Les personnages ne sont pas fouillés, on ne saura jamais vraiment qui est Katniss, quelles sont ses valeurs et sa relation amoureuse n'est pas du tout crédible. On ne comprend rien aux changement de personnalité brutaux, comme le coach alcoolique et pique-assiettes qui devient de bon conseil. Les personnages secondaires n'ont aucune personnalité, leur mort ne fait ni chaud ni froid. Les "méchants" sont sans saveur, survolés et stéréotypés.
Mais le point le plus négatif du film, celui qui mérite qu'on le voue aux gémonies, c'est la morale entourant la violence. Je ne peux imaginer de pire façon de traiter le sujet que celle choisie par l'équipe du film. Paradoxalement, il y a à la fois pas assez et trop de violence. Pas assez parce qu'on s'attendrait à des scènes plus insoutenables, à des profusions d'hémoglobine pour nous faire comprendre la chose, à des dilemmes où des gens "bons" sont poussés à s'affronter entre eux. Et à de l'horreur psychologique, aussi. Bref, du réalisme. Il n'y a rien de tout ça, on dirait un film de guerre alors qu'il est censé n'y a voir ni "bons" ni "méchants" mais simplement cette loi inhumaine.

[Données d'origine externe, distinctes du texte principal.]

/-- HALF_CYCLE_BOUNDARY (R305, R307): the copy of channel `k` reaches its next half-cycle boundary, once it is due. -/
def Chip.hapBoundary (c : Chip) (k : Nat) : Chip :=
  match (c.hch k).play with
  | none => c
  | some p =>
    let b := c.hapImg p.trig.effect
    if p.stage = 0 ∨ c.ps < p.nextAt b then c
    else
      let c := c.hapDrove k (c.hapSpan k p b)
      let nxt := p.next b
      if p.toTest then (c.hapCut k p).hapTestNext
      else
        let go := match (c.hch k).pend with
          | none => false
          | some t => decide (p.trig.prio < t.prio) || p.stage == 3 || nxt.isNone
        let step := fun (c : Chip) => match nxt with
          | some q => c.setHch k { c.hch k with play := some { q with at_ := p.nextAt b } }
          | none => c.hapEnded k p
        match go, (c.hch k).pend with
        | true, some t =>
          let c := c.setHch k { c.hch k with pend := none }
          if !c.hapBudget k t (c.hapImg t.effect) then step (c.hapOver k t)
          else if nxt.isNone then (c.hapEnded k p).hapDrive k t true
          else (c.hapCut k p).hapDrive k t (!p.drove b)
        | _, _ => step c

/-- HALF_CYCLE_BOUNDARY (R305). -/
def execHalfCycleBoundary (k : Nat) (s : State) : Host.Outcome State Fault Refusal :=
  s.on (k < 8) fun c => c.hapBoundary k

/-! ### Ring entries (R311) -/

/-- Owner `own` may use haptic channel `k` (R79, R311). -/
def Chip.hapUsable (c : Chip) (own k : Nat) : Bool :=
  if own < 16 then (c.share own).hap.testBit k else (List.range 16).all fun vi => !(c.share vi).hap.testBit k

/-- Every channel of a mask is usable. -/
def Chip.hapOwns (c : Chip) (own mask : Nat) : Bool := (List.range 8).all fun k => !mask.testBit k || c.hapUsable own k

/-- HAP_NOP (R311). -/
def execHapNop (r : Nat) (s : State) : Host.Outcome State Fault Refusal :=
  s.on (r < 64) fun c =>
    match c.freshEntry r 4 0 with
    | none => c
    | some e => c.finish r e.seq (if zeroAt e.bytes 0x10 48 then E.NONE else E.RESERVED) []

/-- The checks of a PLAY. -/
def Chip.playCheck (c : Chip) (r : Nat) (b : List Byte) : Option Nat :=
  let eff := fieldAt b 0x10 1
  let mask := fieldAt b 0x12 1
  firstFail
    [ (fieldAt b 0x11 1 / 4 == 0 && zeroAt b 0x13 1 && zeroAt b 0x24 28, E.RESERVED),
      (c.hapOwns (c.ringOwn r) mask, E.OWNER),
      (mask != 0 && decide (eff < 144), E.VALUE),
      (((List.range 8).all fun k => !mask.testBit k || c.flag (R.HAP_CH.CH_CFG.EN k)) && !c.flag R.HAP.HAP_STAT.HOLD, E.STATE),
      ((c.hapImage eff).isSome, 0x26) ]

/-- An entry completes with an effect error or another code. -/
def Chip.hapFail (c : Chip) (r seq code : Nat) : Chip :=
  (if code = 0x26 then c.bump R.HAP.EFF_ERR.COUNT else c).finish r seq code []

Et c'est pourquoi, du coup, il y a trop de violence : cela devient de la violence gratuite, motivée par rien. Hunger Games est un blockbuster qui ne doit pas choquer l'adolescent moyen, et sous prétexte de bienséance visuelle, la morale devient immonde. A la fin, on est content qu'ils aient gagné, c'est une happy end. Comment peut-on imaginer une happy end avec ça ? Evidemment, cela aurait été trop demandé de faire mourir les personnages principaux. Ils ont contents d'avoir vaincus, on est fier d'eux, du coup toutes les autres morts de gens innocents on s'en fiche. Il aurait fallu qu'on retrouve le malaise de la première heure, qu'on ait envie de pleurer face à la cruauté de ce monde. Finalement, la violence est au service d'un suspense mal géré et d'une esthétique douteuse. Comment ont-ils pu pondre une fin qui nous pousse implicitement à accepter les hunger games et à glorifier le chacun-pour-soi ?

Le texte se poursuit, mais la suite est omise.